The first stage of 20th-century Galician history lasted until the dictatorship of Primo de Rivera. In this stage the Galician nationalist Irmandades da Fala ("Brothehoods of the Language") began to appear to promote the Galician language. When they began to expand, the political idea of Galicianism was popularized. Intellectuals such as Vicente Risco and Ramón Otero Pedrayo travailed in the cultural aspect of galicianism and Porteira and Lois Peña Novo in the political galicianism. They were taken over by the members of the xeración Nós ("We" generation), united around a magazine of the same name (Nós). This members of the Xeneración Nós were supported between 1920 and the Spanish Second Republic by a preoccupation about the creation of a moderated galicianism.

Second Republic

In the Second Republic there were two principal groups: the Autonomous Galician Republican Organization and the Partido Galeguista (Galicianist Party).
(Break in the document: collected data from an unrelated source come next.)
-- ==== Sys2Proof/Machine/Sys.lean ====
section
/-! DEFINITION. Sys.lean: start-up (chapter 16): cold and warm reset, the loader's stages, release, code reloads. -/
namespace Sys2Proof.Machine

/-- The bank whose image runs; after a load from host memory the one that SYS_STATUS.BANK names. -/
def State.runBank (s : State) : Nat := match s.boot.src with | .bank b => b | .host => s.get SYS.SYS_STATUS_BANK

/-! ### Resets (R330, R331, R335, R407) -/

/-- Flash bytes and OTP bits that are being programmed when a reset cuts in: flash bytes are free values; each OTP bit reads as a free
value decides (R242, assumption 3), and OTP_ARB.VALUE and OTP_SPLIT.CHANGES count the bits set (R243). A record being written leaves the
other copy in force (R360). -/
def State.cutFlash (s : State) : State :=
  let tgt := s.bankBase (1 - s.runBank)
  match s.upd.run with
  | some (.erase _) => s.flashOpen tgt (4096 * s.upd.blocks)
  | some (.block _ i) => s.flashOpen (tgt + 4096 * i) 4096
  | some (.begin_ _) | some (.verified _ _) | some (.activate _ _) | some (.unlive _) | some (.confirm _) | some (.revert _) =>
    s.copyCut
  | _ => s
def State.cutOtp (s : State) : State :=
  match s.key.otp with
  | none => s
  | some r =>
    let x := s.draw
    let s := x.2
    let k := { s.key with otp := none }
    if bitsOf x.1 0 0 = 0 then { s with key := k } else
    match r with
    | .lc t => { s with key := { k with lc := t } }
    | .arb _ => ({ s with key := { k with arb := k.arb + 1 } }).set KEY.OTP_ARB_VALUE (k.arb + 1)
    | .confirm _ => ({ s with key := { k with arb := k.arb + 1 } }).set KEY.OTP_ARB_VALUE (k.arb + 1)
    | .split => ({ s with key := { k with split := k.split + 1 } }).set KEY.OTP_SPLIT_CHANGES (k.split + 1)

/-- Input levels at the timing pins stay as they are. -/
def State.rawPins (s : State) : List (Nat × Pin) :=
  (s.pins.filter fun x => x.2.raw).map fun x => (x.1, { raw := true })

/-- Withdrawn buffers keep their bit (R159). -/
def Bsn.kept (b : Bsn) : Bsn :=
  { bufs := (b.bufs.filter fun x => x.withdrawn).map fun (x : Buf) => { slice := x.slice, pool := x.pool, idx := x.idx, withdrawn := true } }

/-- Fields outside SYS that a warm reset leaves: the own claim (RWS, R276), what OTP gave at the last cold reset, debug grants and the
root in slot 0 (R237, R238, R310, R315), and the two links, which the reset does not take down. -/
def keptFields : List Fld :=
  [TWP.CLAIM_STATUS_OWN, KEY.LC_STATUS_LC_STATE, KEY.LC_STATUS_DEBUG_ROOT, KEY.OTP_ARB_VALUE, KEY.OTP_SPLIT_CHANGES, KEY.OTP_SPLIT_VALUE,
   CPU.CPU_STATUS_SPLIT, CPU.CPU_STATUS_SEC_DBG_EN, CPU.CPU_STATUS_CTRL_DBG_EN, CPU.DBG_AUTH_STATUS_GRANTED, CPU.DBG_AUTH_STATUS_FAILS,
   BRG.BRG_STATUS_PCIE_LINK, BRG.BRG_STATUS_TW_LINK]

/-- INT_N follows when the alarm bit has been reset. -/
def State.resetAlarm (s : State) (was : Bool) : State := (s.setBit FLT.FLT_STATUS_ALARM was).fltLevels

/-- Conditions of direct sources that persist latch again (R384). -/
def State.relatch (s : State) : State :=
  s.each (List.range 32) fun s c => if bitsOf s.fltCond c c = 1 then s.direct c else s

/-- The blocks of a list, by number, return to their reset values, but for the fields above, the OTP cells, the flash, what stands outside the
device, and the claim line that a warm reset keeps (R330); the fault collector follows, the loss of both planes ending with CRS. -/
def State.blocksCleared (s : State) (l : List Nat) : State :=
  let k := fun (n : Nat) => l.contains n
  { s with
    regs := s.regs.filter fun x => !k (x.1 / 0x100000), cnts := s.cnts.filter fun x => !k (x.1 / 0x100000),
    hold := s.hold.filter fun x => !k (x.1 / 0x800000), tabs := s.tabs.filter fun x => !k (x.1 / 0x4000000),
    tim := if k 1 then {} else s.tim, pins := if k 2 then s.rawPins else s.pins, marker := if k 2 then {} else s.marker,
    macs := if k 3 then [] else s.macs, slc := if k 4 then {} else s.slc, str := if k 5 then {} else s.str,
    bsn := if k 6 then s.bsn.kept else s.bsn, crs := if k 7 then {} else s.crs, lkp := if k 8 then {} else s.lkp,
    cans := if k 9 then [] else s.cans, gwe := if k 10 then {} else s.gwe, cph := if k 11 then {} else s.cph, la := if k 11 then {} else s.la,
    key := if k 12 then { lc := s.key.lc, arb := s.key.arb, split := s.key.split, authSec := s.key.authSec } else s.key,
    twp := if k 13 then { lineKeep := s.twp.lineKeep } else s.twp, notes := if k 13 then [] else s.notes, cpu := if k 14 then {} else s.cpu, brg := if k 15 then { pcie := s.brg.pcie } else s.brg,
    msixMask := if k 15 then 0xFFFFFFFF else s.msixMask, msixFn := if k 15 then false else s.msixFn, msixPba := if k 15 then 0 else s.msixPba,
    upd := if k 16 then {} else s.upd, wak := if k 17 then { ao := s.wak.ao, aoSub := s.wak.aoSub, inh := s.wak.inh } else s.wak,
    fltLog := if k 19 then [] else s.fltLog, fltDue := if k 19 then [] else s.fltDue,
    fltCond := if k 7 then s.fltCond &&& ~~~0x01000000 else s.fltCond,
    fltNow := s.fltNow.filter fun (x : Nat) => !k (x / 0x2000000) }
This party, the PG, was a union of different ideologies with the common denominator of the Galicianism. Its members were people as Vicente Risco, Ramón Otero Pedrayo, Ramón Cabanillas, Suárez Picallo, Castelao... In 1936 the PG, to get the Galician Statute, allied with the People's Front, and as a result of this alliance the party had its first splitting. Nevertheless, the Statute was got and Castelao presented it in the Spanish Parliament a few days before the Spanish Civil War.

Franco's dictatorship

During the Franco's dictatorship, called by Celso Emilio Ferreiro "Lond night of stone", they were different repressive stages to the galicianist ideas, after the armoured fight of many galicianist people against Franco in the Spanish Civil War.

In the exile, was approved the Galician Statute by the Spanish Parliament in the exile, and in Buenos Aires it was established the Council of Galicia, directed by Castelao and Suárez Picallo. In 1944 was published Sempre en Galiza (Always in Galicia), ideologic guide of the galicianism. With the pass of the time, the cultural actions were restarted, with the creation of the Editorial Galaxia.

In 1964 the Galician People's Union (Unión do Povo Galego, UPG), a nationalist revolutionary left-wing party, as was described by Méndez Ferrín) and the Galician Socialist Party (PSG, with X.M.Beiras and García Bodaño) was formed.